I remember having this discussion with less senior devs, & not convincing them at all of the value of building a stable practice. Having to think about whether we do things one way or another, having to decide, making the reasons for the decision known have huge costs. Re-evaluating as we make further changes has a significant chance of screw up.

Having reliable 99% straight shots that encompass a variety of cases is so preferrable. I've been trying to advocate for consistent, low-control-flow decision making for so long, & this feels like what should have been an easy win example for me to make the case on. Im glad to see the topic/example come up again, with a much better specific elaboration.

brundolf|3 years ago

For those pushing back, I wanted to share this talk given at a recent React Conf: https://www.youtube.com/watch?v=lGEMwh32soc

The idea (still just an internal prototype) is that one day your compiler might automatically memoize all React components and intermediate values for you. It obviously would be great to skip all the syntax noise, as well as the linter-enforced rules around correctly maintaining dependency arrays, etc.

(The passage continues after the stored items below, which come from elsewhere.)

-- ==== Sys2Proof/Machine/Matrix.lean ====
section
/-! DEFINITION. The matrix engine: uniform group 0x5 and its events (R349–R374). -/

namespace Sys2Proof.Machine

/-! ## Words of a matrix instruction (R353, R363, R368) -/

/-- The fields of an MCW (R353). -/
def mcwGuard (x : Nat) : Option Nat := if x.testBit 24 then some (nbits x 25 4) else none
def mcwOut (x : Nat) : Option Nat := if x.testBit 29 then some (nbits x 30 4) else none
def mcwPg (x : Nat) : Nat := nbits x 21 3
def mcwDone (x : Nat) : DWord := if x.testBit 20 then BitVec.ofNat 64 (8 * 2 ^ 60 + nbits x 0 20) else 0
/-- An MCW breaks R353 or R354 in a block with n bytes of scratchpad: a DONE of zero without DEN is the word of s63, which names nothing (log
entry 108). -/
def mcwBad (n x : Nat) : Bool :=
  nbits x 34 30 != 0 || ((x.testBit 20 || nbits x 0 20 != 0) && n < nbits x 0 20 + 16) || (x.testBit 20 && nbits x 0 20 % 16 != 0)

/-- A window of the accumulator store: region, first row, first column, rows, columns. -/
structure AccWin where
  reg  : Nat
  row  : Nat
  col  : Nat
  rows : Nat
  cols : Nat
  deriving DecidableEq, Repr

/-- The window that an AW names (R368). -/
def winOf (aw : DWord) : AccWin :=
  let x := aw.toNat
  { reg := nbits x 0 1, row := nbits x 1 9, col := nbits x 10 9, rows := nbits x 19 10, cols := nbits x 29 10 }

/-- The window lies in its region and is not empty. -/
def AccWin.ok (w : AccWin) : Bool := 1 ≤ w.rows && 1 ≤ w.cols && w.row + w.rows ≤ 512 && w.col + w.cols ≤ 512

/-- Byte offset and word number of an element of the store (R351). -/
def accOff (reg row col : Nat) : Nat := 0x100000 * reg + 2048 * row + 4 * col
def accWord (c : Core) (reg row col : Nat) : Word := tgetD c.acc (accOff reg row col / 4) 0
def accSet (c : Core) (reg row col : Nat) (x : Word) : Core := { c with acc := tput c.acc (accOff reg row col / 4) x 0 }

/-- The footprint of a window (R351): its lines in space 1010, row by row. -/
def AccWin.feet (w : AccWin) (write : Bool) : List Footprint :=
  (List.range w.rows).map fun r =>
    let a := accOff w.reg (w.row + r) w.col
    { space := 10, owner := 0, first := a / 128, lines := (a + 4 * w.cols - 1) / 128 - a / 128 + 1, write := write }

/-- The fields of an MMA's descriptor (R363). -/
def dCvw (d : DWord) : Bool := d.getLsbD 56
def dZero (d : DWord) : Bool := d.getLsbD 55
def dEb (d : DWord) : Option Nat := if d.getLsbD 54 then some (nbits d.toNat 51 3) else none
def dEa (d : DWord) : Option Nat := if d.getLsbD 50 then some (nbits d.toNat 47 3) else none
def dTb (d : DWord) : Nat := nbits d.toNat 43 4
def dTa (d : DWord) : Nat := nbits d.toNat 39 4
def dCol (d : DWord) : Nat := nbits d.toNat 10 9
def dRow (d : DWord) : Nat := nbits d.toNat 1 9
def dReg (d : DWord) : Nat := nbits d.toNat 0 1

/-! ## Tiles (R218, R219, R352) -/

/-- The registers of a tile span. -/
def spanOf (n shape : Nat) : List Nat := (List.range (tcSpan shape + 1)).map fun i => n + i
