-- ==== Sys2Proof/Safety.lean ====
section
/-! DEFINITION. What counts as a well-formed state, and the terms in which the statements speak: a split that can issue at once,
where its lanes stand afterwards, and what an instruction leaves alone. -/

namespace Sys2Proof.Machine

/-- Every memory of the machine is in canonical form. -/
def State.memWf (s : State) : Bool :=
  Memory.wf s.dram && Memory.wf s.hostMem && s.blocks.all fun b => Memory.wf b.2.spad

/-! ## A split that can issue at once -/

/-- Warp g has the issuing split e, its watchdog is off, none of its results is outstanding (R137), none of its registers is
spilled (R182), and no last-use bit is held back (R172). -/
structure Calm (s : State) (g : Nat) (w : Warp) (e : Entry) : Prop where
  split   : s.issuing = some (g, w, e)
  lanes   : e.mask ≠ 0
  alone   : ∀ x ∈ w.entries, x.eid = e.eid → x = e
  results : w.results = []
  held    : w.heldFrees = []
  spilled : w.spilled = 0
  budget  : w.budget = none

/-- The register pool can grant what an instruction of the issuing split needs, and no reserved request goes before it (R179, R183). -/
def Room (s : State) (g : Nat) (w : Warp) (o : Opnds) : Prop :=
  poolNeed w o = [] ∨ ∀ e, s.issuing = some (g, w, e) → mayGrant s g w e (poolNeed w o).length = true

/-- The homes have taken the access of an instruction whose engine acts on device words: its turn at their slices, and the recall of the words where
a bank ALU acts on them (R263, R265, R272; log entry 17). -/
def State.engaged (s : State) (g : Nat) (o : Opnds) : State :=
  if o.home.isEmpty then s
  else if o.ask == .at then s.aluTaken (coreOf g) o.home else s.homeTaken (coreOf g) o.home

/-- The context in which a lane instruction executes: the lanes that pass its guard, and those with a poisoned one (R30). -/
def laneCtx (g : Nat) (w : Warp) (e : Entry) (gd : Guard) : Ctx :=
  { g := g, e := e, lanes := e.mask, act := (guardLanes w gd e.mask).1, pg := (guardLanes w gd e.mask).2 }

/-- The context of a uniform instruction whose guard is true (R205). -/
def uniCtx (g : Nat) (e : Entry) : Ctx := { g := g, e := e, lanes := e.mask, act := e.mask, pg := 0 }

/-- The context of a lane instruction's effect: lanes whose poisoned guard has trapped are no longer its concern. -/
def bodyCtx (kind : GuardKind) (g : Nat) (w : Warp) (e : Entry) (gd : Guard) : Ctx :=
  { laneCtx g w e gd with pg := if kind == .traps then 0 else (laneCtx g w e gd).pg }

/-- The fate of lanes whose guard predicate is poisoned, where that traps (R144). -/
def guardFate (kind : GuardKind) (pg : LaneMask) : Fates := if kind == .traps then [(pg, .trap (poisonTrap 0))] else []

/-- The guard of a uniform instruction is true (R205). -/
def Warp.uniTrue (w : Warp) (gd : Guard) : Prop := (w.qget gd.n != gd.neg) = true

/-! ## Where lanes stand -/

/-- Lane l is at pc, ready to issue or waiting for a result. -/
def Warp.runs (w : Warp) (l : Nat) (pc : DWord) : Prop := ∃ x ∈ w.entries, x.mask.getLsbD l = true ∧ x.pc = pc ∧ x.mergeable = true

/-- Lane l is parked on a wait at the instruction at pc. -/
def Warp.parks (w : Warp) (l : Nat) (pc : DWord) (k : Wait) : Prop := ∃ x ∈ w.entries, x.mask.getLsbD l = true ∧ x.pc = pc ∧ x.st = .parked k
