/-- What a posting has done before it takes a place in the queue: the warp's earlier stores are released (R330). -/
def copyReleased (b : State) (c : Ctx) (w : Warp) (blk : Block) (l : Launch) (k : CopyKind) (r : CopyReq) : State :=
  releaseAct b c.g (postScope (copyFeet l w.block blk k r)) none

/-- A copy command stands in its core's queue (R330): its guard slots are named, its destination lines absent. -/
def copyPosted (t : State) (c : Ctx) (w : Warp) (blk : Block) (l : Launch) (k : CopyKind) (r : CopyReq) : State :=
  acceptCopy ((t.newId.1.nameGuards w.block (r.guardSlot.toList ++ r.outSlot.toList)).noteCmd c.g c.lanes t.nextId) (coreOf c.g)
    (copyCmd t w blk l k r t.nextId) k r

/-- A core's queue has room for a command (R16). -/
def State.queueRoom (s : State) (core : Nat) : Prop := (s.core core).cmds.length < 64

/-- The matrix instructions: what each reads and how it is checked (R350–R368). -/
inductive MatrixInstr : Instr → Guard → List Nat → MatCheck → Prop
  | tld (g col t a b c) : MatrixInstr (.tld g col t a b c) g [a, b, c] (moveCheck false col t a b c)
  | tst (g col t a b c) : MatrixInstr (.tst g col t a b c) g [a, b, c] (moveCheck true col t a b c)
  | tzero (g t b) : MatrixInstr (.tzero g t b) g [b] (tzeroCheck t b)
  | tcvt (g rm satf d a b) : MatrixInstr (.tcvt g rm satf d a b) g [b] (tcvtCheck rm satf d a b)
  | mma (g cv a b) : MatrixInstr (.mma g cv a b) g [a, b] (mmaCheck false cv a b 63)
  | mmax (g cv a b c) : MatrixInstr (.mmax g cv a b c) g [a, b, c] (mmaCheck true cv a b c)
  | aclr (g a b) : MatrixInstr (.aclr g a b) g [a, b] (aclrCheck a b)
  | ald (g t a b) : MatrixInstr (.ald g t a b) g [a, b] (aldCheck t a b)
  | ast (g t a b) : MatrixInstr (.ast g t a b) g [a, b] (astCheck t a b)
  | acvt (g rm satf t a b) : MatrixInstr (.acvt g rm satf t a b) g [a, b] (acvtCheck rm satf t a b)

/-- The copy instructions (R330). -/
inductive CopyInstr : Instr → Guard → CopyKind → Nat → Prop
  | cpy (g a) : CopyInstr (.cpy g a) g .cpy a
  | cpym (g a) : CopyInstr (.cpym g a) g .cpym a
  | redv (g a) : CopyInstr (.redv g a) g .redv a

/-- A matrix register of a kind is not another block's (R350). -/
def State.claimable (b : State) (c : Ctx) (w : Warp) (n : Nat × Nat) : Prop := conflictOf (b.core (coreOf c.g)) w.block [n] = none

/-- An arrival that counts (R296, R297): the state after the arrival and the tests of its barrier. -/
def arrived (b : State) (c : Ctx) (w : Warp) (m : LaneMask) (bar a : Nat) (op : Option BarOp) (x : DWord) : State :=
  arrive (b.modWarp c.g fun w => { w with tokens := tset w.tokens bar (phaseOf b c.g bar), marks := w.marks.filter fun k => k.bar != bar })
    w.block w bar m (barCount w a) op x false

/-- CABORT ends its targets one after another, and waits for those that are still there, each for the answer to a put (R335, R343). -/
def aborted (b : State) (c : Ctx) (xs : List Cmd) : State := forEach xs b fun s x => s.abortCmd (coreOf c.g) x
def abortLeft (b : State) (c : Ctx) (xs : List Cmd) : List Nat := (xs.map Cmd.id).filter fun i => ((aborted b c xs).cmd? (coreOf c.g) i).isSome
def abortFates (b : State) (c : Ctx) (xs : List Cmd) : Fates := if abortLeft b c xs = [] then [] else [(c.act, .park (.abort (abortLeft b c xs)))]

/-- MSIGN.ARM (R361, R362, R374): the signatures that this cc has counted on the cv, on every core on which it counts, are taken back, the cv is armed
with none counted, they count again, and the phase is tested. -/
def cvArmed (b : State) (w : Warp) (core cv x quad : Nat) : State :=
  let counted := (cvCores b w.block core cv).map fun k => (k, (tgetD (b.core k).cvs cv {}).countedIn b.now)
  let t := forEach counted b fun s n => s.modCore n.1 fun k => { k with cvs := tset k.cvs cv ((tgetD k.cvs cv {}).uncounted s.now) }
  let t := t.modCore core fun k => { k.claim w.block (2, cv) with cvs := tset k.cvs cv { tgetD k.cvs cv {} with
    expect := nbits x 0 8, gang := x.testBit 8, signed := 0, oldSigned := 0, quad := if x.testBit 8 then quad else (tgetD k.cvs cv {}).quad } }
  cvTest (forEach counted t fun s n => cvCounts s w.block n.1 cv n.2) w.block core cv
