-- ==== Sys2Proof/Certificates/Slice0/Obligations.lean ====
section
/-! DEFINITION. The statements about the machine: encodings, the step, what each instruction and event does, traps, the frontier,
registers, memories, reset. -/

open Sys2Proof Sys2Proof.Machine

/-! ## Words -/

/-- Every well-formed program instruction, with every operand at every value that its fields admit, is read back from its own word;
an event has no word (R27–R41). -/
def Obligations.DecodeEncode : Prop :=
  ∀ i : Instr, i.wellFormed = true →
    if i.isEvent then encode i = none else ∃ w, encode i = some w ∧ decodeWord w = .ok i

/-- What the decoder accepts is a program instruction whose operands are in range. -/
def Obligations.DecodedWellFormed : Prop :=
  ∀ (w : DWord) (i : Instr), decodeWord w = .ok i → i.wellFormed = true ∧ i.isEvent = false

/-- The opcodes that R40 assigns in the lane set and R41 in the uniform set, as values of bits [62:53], VI and UI forms included. -/
def Sys2Proof.Machine.laneOpcodes : List (Nat × Nat) :=
  [(0x000, 0x011), (0x040, 0x059), (0x060, 0x062), (0x067, 0x068), (0x06A, 0x06A), (0x06C, 0x06D), (0x076, 0x077), (0x080, 0x090), (0x0A0, 0x0A1),
   (0x0A3, 0x0A5), (0x0C0, 0x0CE), (0x100, 0x10B), (0x140, 0x146), (0x180, 0x185), (0x1C0, 0x1C5), (0x200, 0x207)]
def Sys2Proof.Machine.uniformOpcodes : List (Nat × Nat) :=
  [(0x000, 0x00F), (0x022, 0x02B), (0x040, 0x046), (0x080, 0x08B), (0x0C0, 0x0C5), (0x100, 0x105), (0x140, 0x14B), (0x3C0, 0x3C2)]
def Sys2Proof.Machine.assignedWord (w : DWord) : Bool :=
  (if nbits w.toNat 63 1 = 1 then uniformOpcodes else laneOpcodes).any fun r => r.1 ≤ nbits w.toNat 53 10 && nbits w.toNat 53 10 ≤ r.2

/-- One decode fault a word (R42, R43): illegal-instruction exactly where the opcode is not assigned, whatever else is wrong; every
other word that is no instruction is an illegal encoding. The all-zero word is NOP guarded by p0; the all-ones word is illegal. -/
def Obligations.DecodeFaults : Prop :=
  (∀ w : DWord, decodeWord w = .error .illegalInstruction ↔ assignedWord w = false) ∧
  (∀ w : DWord, (∃ i, decodeWord w = .ok i) ∨ decodeWord w = .error .illegalInstruction ∨ decodeWord w = .error .illegalEncoding) ∧
  decodeWord 0 = .ok (.nop { neg := false, n := 0 }) ∧ decodeWord (BitVec.allOnes 64) = .error .illegalInstruction

/-- The instructions with a VI form, each with that form, and their opcodes (R40). -/
inductive Sys2Proof.Machine.ViPair : Instr → Instr → Nat → Prop
  | add (f d a b imm) : ViPair (.add f d a b) (.addVi f d a imm) 0x040
  | sub (f d a b imm) : ViPair (.sub f d a b) (.subVi f d a imm) 0x041
  | mul (f d a b imm) : ViPair (.mul f d a b) (.mulVi f d a imm) 0x042
  | min (f d a b imm) : ViPair (.min f d a b) (.minVi f d a imm) 0x047
  | max (f d a b imm) : ViPair (.max f d a b) (.maxVi f d a imm) 0x048
  | logic (f op d a b imm) : ViPair (.logic f op d a b) (.logicVi f op d a imm) 0x04A
  | shl (f wr d a b imm) : ViPair (.shl f wr d a b) (.shlVi f wr d a imm) 0x04C
  | shr (f wr d a b imm) : ViPair (.shr f wr d a b) (.shrVi f wr d a imm) 0x04D
  | cmp (f op d a b c imm) : ViPair (.cmp f op d a b c) (.cmpVi f op d a imm) 0x056
  | pick (f p d a b imm) : ViPair (.pick f p d a b) (.pickVi f p d a imm) 0x057
  | fadd (f d a b imm) : ViPair (.fadd f d a b) (.faddVi f d a imm) 0x080
  | fmul (f d a b imm) : ViPair (.fmul f d a b) (.fmulVi f d a imm) 0x081
  | fmin (f d a b imm) : ViPair (.fmin f d a b) (.fminVi f d a imm) 0x083
  | fmax (f d a b imm) : ViPair (.fmax f d a b) (.fmaxVi f d a imm) 0x084
  | fcmp (g ty op u d a b c imm) : ViPair (.fcmp g ty op u d a b c) (.fcmpVi g ty op u d a imm) 0x085

/-- R33: a VI form's opcode is that of its V form plus 0x020; only those V forms have one; any other opcode in the range
index + 32 is unassigned. -/
def Obligations.ViForms : Prop :=
  (∀ i j k n m, ViPair i j k → i.wellFormed = true → j.wellFormed = true → encodeNat i = some n → encodeNat j = some m → nbits n 53 11 = k ∧ nbits m 53 11 = k + 0x020) ∧
  (∀ w : DWord, nbits w.toNat 63 1 = 0 → 32 ≤ nbits w.toNat 53 6 → decodeWord w ≠ .error .illegalInstruction →
    ∃ i j, ViPair i j (nbits w.toNat 53 11 - 32)) ∧
  (∀ w : DWord, nbits w.toNat 63 1 = 0 → 32 ≤ nbits w.toNat 53 6 → (¬ ∃ i j, ViPair i j (nbits w.toNat 53 11 - 32)) →
    decodeWord w = .error .illegalInstruction)
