/-! Warp.pput -/

@[simp] theorem Warp.pput_block (w : Warp) (r l : Nat) (b x : Bool) : (w.pput r l b x).block = w.block := by unfold Warp.pput; split <;> rfl
@[simp] theorem Warp.pput_idx (w : Warp) (r l : Nat) (b x : Bool) : (w.pput r l b x).idx = w.idx := by unfold Warp.pput; split <;> rfl
@[simp] theorem Warp.pput_core (w : Warp) (r l : Nat) (b x : Bool) : (w.pput r l b x).core = w.core := by unfold Warp.pput; split <;> rfl
@[simp] theorem Warp.pput_part (w : Warp) (r l : Nat) (b x : Bool) : (w.pput r l b x).part = w.part := by unfold Warp.pput; split <;> rfl
@[simp] theorem Warp.pput_slot (w : Warp) (r l : Nat) (b x : Bool) : (w.pput r l b x).slot = w.slot := by unfold Warp.pput; split <;> rfl
@[simp] theorem Warp.pput_role (w : Warp) (r l : Nat) (b x : Bool) : (w.pput r l b x).role = w.role := by unfold Warp.pput; split <;> rfl
@[simp] theorem Warp.pput_floor (w : Warp) (r l : Nat) (b x : Bool) : (w.pput r l b x).floor = w.floor := by unfold Warp.pput; split <;> rfl
@[simp] theorem Warp.pput_ceil (w : Warp) (r l : Nat) (b x : Bool) : (w.pput r l b x).ceil = w.ceil := by unfold Warp.pput; split <;> rfl
@[simp] theorem Warp.pput_live (w : Warp) (r l : Nat) (b x : Bool) : (w.pput r l b x).live = w.live := by unfold Warp.pput; split <;> rfl
@[simp] theorem Warp.pput_entries (w : Warp) (r l : Nat) (b x : Bool) : (w.pput r l b x).entries = w.entries := by unfold Warp.pput; split <;> rfl
@[simp] theorem Warp.pput_v (w : Warp) (r l : Nat) (b x : Bool) : (w.pput r l b x).v = w.v := by unfold Warp.pput; split <;> rfl
@[simp] theorem Warp.pput_mapped (w : Warp) (r l : Nat) (b x : Bool) : (w.pput r l b x).mapped = w.mapped := by unfold Warp.pput; split <;> rfl
@[simp] theorem Warp.pput_spilled (w : Warp) (r l : Nat) (b x : Bool) : (w.pput r l b x).spilled = w.spilled := by unfold Warp.pput; split <;> rfl
@[simp] theorem Warp.pput_s (w : Warp) (r l : Nat) (b x : Bool) : (w.pput r l b x).s = w.s := by unfold Warp.pput; split <;> rfl
@[simp] theorem Warp.pput_q (w : Warp) (r l : Nat) (b x : Bool) : (w.pput r l b x).q = w.q := by unfold Warp.pput; split <;> rfl
@[simp] theorem Warp.pput_m (w : Warp) (r l : Nat) (b x : Bool) : (w.pput r l b x).m = w.m := by unfold Warp.pput; split <;> rfl
@[simp] theorem Warp.pput_fflags (w : Warp) (r l : Nat) (b x : Bool) : (w.pput r l b x).fflags = w.fflags := by unfold Warp.pput; split <;> rfl
@[simp] theorem Warp.pput_due (w : Warp) (r l : Nat) (b x : Bool) : (w.pput r l b x).due = w.due := by unfold Warp.pput; split <;> rfl
@[simp] theorem Warp.pput_depth (w : Warp) (r l : Nat) (b x : Bool) : (w.pput r l b x).depth = w.depth := by unfold Warp.pput; split <;> rfl
@[simp] theorem Warp.pput_traps (w : Warp) (r l : Nat) (b x : Bool) : (w.pput r l b x).traps = w.traps := by unfold Warp.pput; split <;> rfl
@[simp] theorem Warp.pput_budget (w : Warp) (r l : Nat) (b x : Bool) : (w.pput r l b x).budget = w.budget := by unfold Warp.pput; split <;> rfl
@[simp] theorem Warp.pput_age (w : Warp) (r l : Nat) (b x : Bool) : (w.pput r l b x).age = w.age := by unfold Warp.pput; split <;> rfl
@[simp] theorem Warp.pput_lastIssue (w : Warp) (r l : Nat) (b x : Bool) : (w.pput r l b x).lastIssue = w.lastIssue := by unfold Warp.pput; split <;> rfl
@[simp] theorem Warp.pput_cls (w : Warp) (r l : Nat) (b x : Bool) : (w.pput r l b x).cls = w.cls := by unfold Warp.pput; split <;> rfl
@[simp] theorem Warp.pput_clsHold (w : Warp) (r l : Nat) (b x : Bool) : (w.pput r l b x).clsHold = w.clsHold := by unfold Warp.pput; split <;> rfl
@[simp] theorem Warp.pput_monitor (w : Warp) (r l : Nat) (b x : Bool) : (w.pput r l b x).monitor = w.monitor := by unfold Warp.pput; split <;> rfl
@[simp] theorem Warp.pput_tokens (w : Warp) (r l : Nat) (b x : Bool) : (w.pput r l b x).tokens = w.tokens := by unfold Warp.pput; split <;> rfl
@[simp] theorem Warp.pput_marks (w : Warp) (r l : Nat) (b x : Bool) : (w.pput r l b x).marks = w.marks := by unfold Warp.pput; split <;> rfl
@[simp] theorem Warp.pput_sigs (w : Warp) (r l : Nat) (b x : Bool) : (w.pput r l b x).sigs = w.sigs := by unfold Warp.pput; split <;> rfl
@[simp] theorem Warp.pput_results (w : Warp) (r l : Nat) (b x : Bool) : (w.pput r l b x).results = w.results := by unfold Warp.pput; split <;> rfl
@[simp] theorem Warp.pput_heldFrees (w : Warp) (r l : Nat) (b x : Bool) : (w.pput r l b x).heldFrees = w.heldFrees := by unfold Warp.pput; split <;> rfl
@[simp] theorem Warp.pput_left (w : Warp) (r l : Nat) (b x : Bool) : (w.pput r l b x).left = w.left := by unfold Warp.pput; split <;> rfl
@[simp] theorem Warp.pput_frags (w : Warp) (r l : Nat) (b x : Bool) : (w.pput r l b x).frags = w.frags := by unfold Warp.pput; split <;> rfl
@[simp] theorem Warp.pput_inside (w : Warp) (r l : Nat) (b x : Bool) : (w.pput r l b x).inside = w.inside := by unfold Warp.pput; split <;> rfl
@[simp] theorem Warp.pput_orderCmds (w : Warp) (r l : Nat) (b x : Bool) : (w.pput r l b x).orderCmds = w.orderCmds := by unfold Warp.pput; split <;> rfl
@[simp] theorem Warp.pput_rays (w : Warp) (r l : Nat) (b x : Bool) : (w.pput r l b x).rays = w.rays := by unfold Warp.pput; split <;> rfl
@[simp] theorem Warp.pput_opened (w : Warp) (r l : Nat) (b x : Bool) : (w.pput r l b x).opened = w.opened := by unfold Warp.pput; split <;> rfl
@[simp] theorem Warp.pput_tileDue (w : Warp) (r l : Nat) (b x : Bool) : (w.pput r l b x).tileDue = w.tileDue := by unfold Warp.pput; split <;> rfl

But I think a big takeaway from this talk is that the React team sees memoizing as the norm. It is something to do by default, so much so that it may happen without your intervention one day. Immutability and value identity-based comparison are core to React. Violating these is the only way memoization can result in bugs (as some in this thread are worried about), and if you aren't following them then a lot of your React code is only working by accident to begin with, memo or no memo.

darepublic|3 years ago

If React does it for me then fine, it's welcome. Until then why would I want to wrap all my functions in a bigger function?

How about we just do this:

import {useObey} from 'react'

// you may see no reason why you need to do this but just do it, not doing what you don't understand is obviously a fool's move.. btw.

const goodFn = useObey(myFn)

^// you'd better do this!

In OP's same article they are saying 'Senior' is just a title. Yeah juniors for sure will add an additional wrapper if you tell them. They'll add a useCallback around their useCallback for good measure. Part of being junior is just saying 'yes, mmhmm' to every thing that the hype train tells them to. I guess they are the real seniors since they listen so well.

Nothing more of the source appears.